▸ **YOUR ASSIGNMENT**: In the entries that follow, the lines from the one with "def reliefChk (ws" through the one with "def reliefWord (s" are the ones to write out, exactly and with both ends included. Nothing else should appear.

EXERCISE MATERIAL Block Start

/-- 02 Table 2.12. -/
def chStat (s : State) (n : Nat) : Word :=
  let k := sticky s n
  let c := chan s n
  w32 ((if isAin n then (trimNow s n).cals else 0) * 65536 + c.aborts * 4096 + slotField s n * 512 + 128 * b2n (k.getLsbD 3) + 64 * b2n (k.getLsbD 2) +
    32 * b2n (k.getLsbD 1) + 8 * carrier s n + 4 * b2n (clDist s n) + 2 * b2n (overAt c (now s)).isSome + b2n (k.getLsbD 0))

/-- 03 Table 3.13. -/
def chainStat (s : State) (n : Nat) : Word :=
  let k := sticky s n
  let c := chan s n
  let p := c.chain
  w32 (bits k 10 4 * 2 ^ 24 + bits k 12 11 * 2 ^ 22 + b2n (c.su.st != 0) * 2 ^ 21 + b2n (chDet c && p.st != 0 && !p.wait) * 2 ^ 20 +
    b2n (p.st != 0 && !p.wait && s.clk.fallback.isSome) * 2 ^ 19 + (if frozen s && p.st != 0 then 3 else p.st) * 2 ^ 16 + p.preset * 2 ^ 14 + p.t1 % dOf p.preset)

/-- Words 2 to 8 of CHN.RDST (05 Table 5.10). -/
def chnStatus (s : State) (n : Nat) : List Word :=
  let c := chan s n
  [c.input, c.cfg0, c.cfg1, c.cfg2, c.cfg3, chStat s n, chainStat s n]

/-- CHN.RDST (05 R163). -/
def execChnRdst (c : CoreId) (rs : Reg) (s : State) : Host.Outcome State Fault Refusal :=
  unitI s c rs .chn .laneRead 9 (fun _ _ ws => chRange ws 0x7F) fun _ s ws => (s, (chnStatus s (chOf ws)).mapIdx fun i v => (2 + i, v))

/-- The half-band rules of R80 for the stage from word `o`. -/
def halfOk (b : List Word) (o : Nat) : Bool := b.getD (o + 23) 0 == 0x00200000 && (List.range 11).all fun m => b.getD (o + 21 - 2 * m) 0 == 0

/-- Words that a bank of a preset uses for coefficients, as (first, half-band) (03 Table 3.6). -/
def bankHalves (p : Nat) : List Nat := match p with | 0 => [] | 1 => [3] | _ => [3, 27, 51]
def bankUsed (p i : Nat) : Bool :=
  match p with
  | 0 => decide (3 ≤ i) && decide (i ≤ 19)
  | 1 => (decide (3 ≤ i) && decide (i ≤ 43))
  | _ => decide (3 ≤ i) && decide (i ≤ 91)

/-- R80: the bank is acceptable. -/
def bankOk (b : List Word) : Bool :=
  let p := bits (b.getD 0 0) 9 8
  crc32c (wordsBytes (b.take 95)) == b.getD 95 0 && bits (b.getD 0 0) 7 0 == 1 && bits (b.getD 0 0) 31 10 == 0 && p != 3 &&
    ((List.range 95).all fun i => decide (i < 2) || (if bankUsed p i then b.getD i 0 == i32 (sext 24 (bits (b.getD i 0) 23 0)) else b.getD i 0 == 0)) &&
    ((bankHalves p).all fun o => halfOk b o)

/-- The bank that a CHN.LDCOEF names. -/
def srcBank (s : State) (x : Ctx) (ws : List Word) : List Word :=
  match bits (rw ws 1) 11 8 with
  | 0 => (List.range 96).map fun i => w32 (unle (dataRead s x (rw ws 2 + w32 (4 * i)) 4))
  | k => romBank (k - 1)

/-- LEGAL data memory holds the 96 words at an address. -/
def legalImage (a : Word) : Bool := a.toNat % 4 == 0 && decide (a.toNat + 384 ≤ 0x80000)

/-- The bank enters coefficient RAM and its copy in MRAM (R73, R80). -/
def putBank (s : State) (n : Nat) (b : List Word) : State :=
  { modCh s n fun y => { y with bank := b } with mram := Mem.writeN s.mram (cfgAddr n + 20) (wordsBytes (b.take 96)) }

/-- CHN.LDCOEF (R80). -/
def execChnLdcoef (c : CoreId) (rs : Reg) (s : State) : Host.Outcome State Fault Refusal :=
  unitI s c rs .chn .more 3
    (fun x s ws =>
      let src := bits (rw ws 1) 11 8
      chRange ws 0xF7F ++ onIf (decide (3 < src) || (src != 0 && rw ws 2 != 0)) stRANGE ++
      onIf (src == 0 && (!legalImage (rw ws 2) || !bankOk (srcBank s x ws))) stRANGE ++
      onIf (s.clk.mode != 4 || !chainStopped (chan s (chOf ws))) stORDER)
    fun x s ws =>
      let b := srcBank s x ws
      (event (putBank s (chOf ws) b) .chn 0x1B [w32 (chOf ws), b.getD 95 0], [])

/-- A chain stops: at once, or when the block being filled is complete (R81). -/
def stopChain (s : State) (n : Nat) : State :=
  let c := chan s n
  chainStopEvent (if c.str.blk.isEmpty then loseChain s n 0 0 else modCh s n fun x => { x with chain := { x.chain with ending := some 0 } }) n

/-- CHN.STOP (R81): a SPRING chain that PLL loss ended stays stopped at relock, with its record; a chain that is already stopped has nothing to stop. -/
def execChnStop (c : CoreId) (rs : Reg) (s : State) : Host.Outcome State Fault Refusal :=
  unitI s c rs .chn .more 2 (fun _ s ws => chRange ws 0x7F ++ onIf (s.clk.mode != 4) stORDER) fun _ s ws =>
    let n := chOf ws
    let p := (chan s n).chain
    if p.st = 0 then
      (let a := modCh s n fun x => { x with chain := { x.chain with again := 0 } }
       if p.again = 1 then chainStopEvent a n else a, [])
    else if p.ending.isSome then (s, []) else (stopChain s n, [])

/-- Sum of a stage's taps. -/
def tapSum (st : Stage) : Int := st.taps.foldl (· + ·) 0

/-- |SCALE × G − 1| ≤ 2⁻²⁴ (R82), SCALE unsigned as in `trimmed` (log 36). -/
def scaleOk (c : Ch) : Bool :=
  let st := stagesOf c
  let num : Int := st.foldl (fun a x => a * tapSum x) (c.bank.getD 1 0).toNat
  let den : Int := 2 ^ (30 + 22 * st.length + st.foldl (fun a x => a + x.sh) 0)
  decide ((num - den).natAbs * 2 ^ 24 ≤ den.natAbs)

/-- CHN.START (R82). -/
def execChnStart (c : CoreId) (rs : Reg) (s : State) : Host.Outcome State Fault Refusal :=
  unitI s c rs .chn .more 5
    (fun _ s ws =>
      let x := chan s (chOf ws)
      chRange ws 0x7F ++ onIf (resvs ws [(3, 0xFFFFFF), (4, 0x7FF)]) stRANGE ++
      onIf (!chainStopped x || !chEnabled x || bits (x.bank.getD 0 0) 9 8 != chPreset x || !scaleOk x) stORDER ++
      onIf (!ringFits s (chOf ws)) stFULL)
    fun _ s ws =>
      let n := chOf ws
      if chPreset (chan s n) = 0 && s.clk.fallback.isSome then (startWaiting s n 1, [(2, 0), (3, 0), (4, 0)])
      else
        let a := chainStartEvent (regainChain s n 1) n
        let p := (chan a n).chain
        (a, [(2, w32 p.t1), (3, w32 (p.t1 / 2 ^ 32 % 2 ^ 24)), (4, w32 (p.t1 % dOf p.preset))])

/-- STEP of CHN.RELIEF (05 Table 5.10). -/
def reliefStep (c : Cluster) : Nat :=
  if c.stopped then 5 else if c.paused then 4 else match c.phase with | 2 => 1 | 3 => 2 | 4 => 3 | 5 => 3 | _ => 0

/-- Checks that the three operations of CHN.RELIEF share. -/
def reliefChk (ws : List Word) : List Nat := chRange ws 0x37F ++ onIf (decide (7 < chOf ws) || bits (rw ws 1) 9 8 == 3) stRANGE

/-- SLOTIDX, STEP and WAIT (05 Table 5.10). -/
def reliefWord (s : State) (k : Nat) : Word :=
  w32 (sat 65535 (waitOf s k / ms 100) * 65536 + 16 * reliefStep (clu s k) + (clu s k).slot)

/-- PAUSE: a slot that has not taken over is abandoned; the cluster halts on its own modulators (02 Table 2.10). -/
def pauseClu (s : State) (k : Nat) : State :=
  let c := clu s k
  let a := modClu s k fun c => { c with pausing := true }
  if c.phase = 1 || c.phase = 2 || c.phase = 6 then slotIdle a k
  else if c.phase = 0 then modClu a k fun c => { c with paused := true }
  else a

/-- CHN.RELIEF (R62, R163): QUERY, PAUSE or RESUME. -/
def relief (s : State) (c : CoreId) (rs : Reg) (need : Need) : Host.Outcome State Fault Refusal :=
  unitI s c rs .chn need 3
    (fun x s ws =>
      let o := bits (rw ws 1) 9 8
      reliefChk ws ++ onIf (resv ws 2 0xFFFF00FF) stRANGE ++ onIf (o != 0 && !permitted x .chn .more) stDENIED ++ onIf (o != 0 && s.clk.mode != 4) stORDER)
    fun _ s ws =>
      let k := chOf ws
      let a := match bits (rw ws 1) 9 8 with | 1 => if (clu s k).stopped then s else pauseClu s k | 2 => resumeClu s k | _ => s
      (a, [(2, reliefWord a k)])

/-- CHN.RELIEF with OPER = QUERY (R62). -/
def execChnReliefQuery (c : CoreId) (rs : Reg) (s : State) : Host.Outcome State Fault Refusal := relief s c rs .read

/-- CHN.RELIEF with OPER = PAUSE (R62). -/
def execChnReliefPause (c : CoreId) (rs : Reg) (s : State) : Host.Outcome State Fault Refusal := relief s c rs .read

/-- CHN.RELIEF with OPER = RESUME (R62). -/
def execChnReliefResume (c : CoreId) (rs : Reg) (s : State) : Host.Outcome State Fault Refusal := relief s c rs .read

/-- CHN.CLRO (R65, R98). -/
def execChnClro (c : CoreId) (rs : Reg) (s : State) : Host.Outcome State Fault Refusal :=
  unitI s c rs .chn .more 2
    (fun _ s ws =>
      let x := chan s (chOf ws)
      chRange ws 0x7F ++ onIf (x.stuck || x.overs.any fun o => o.stop.isNone) stORDER)
    fun _ s ws => (clearSticky s (chOf ws) 0x1FF3, [])

/-- A sample enters the block being filled; the sixteenth completes it (R85, R87). -/
def emitSample (s : State) (n : Nat) (surge : Bool) (y : Smp) : State :=
  let a := modCh (openStream s n surge) n fun c =>
    let p := pathOf c surge
    let st := streamOf c surge
    setPath c surge { p with st := 2 }
      { st with
        blk := y :: st.blk, blkFb := st.blkFb || s.clk.fallback.isSome
        blkGen := (if isAin n then (carriedAt s n (now s)).2.gen % 256 else 0), blkCar := carrier s n }
  if (streamOf (chan a n) surge).blk.length < 16 then a
  else
    let b := closeBlock a n surge
    match (pathOf (chan b n) surge).ending with
    | some cause => if surge then startSurge (endPath b n true cause 0) n 5 (nextEdge s) else loseChain b n cause 0
    | none => b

EXERCISE MATERIAL Block End

▸ **RESPONSE BOX**:
def reliefChk (ws : List Word) : List Nat := chRange ws 0x37F ++ onIf (decide (7 < chOf ws) || bits (rw ws 1) 9 8 == 3) stRANGE

/-- SLOTIDX, STEP and WAIT (05 Table 5.10). -/
def reliefWord (s : State) (k : Nat) : Word :=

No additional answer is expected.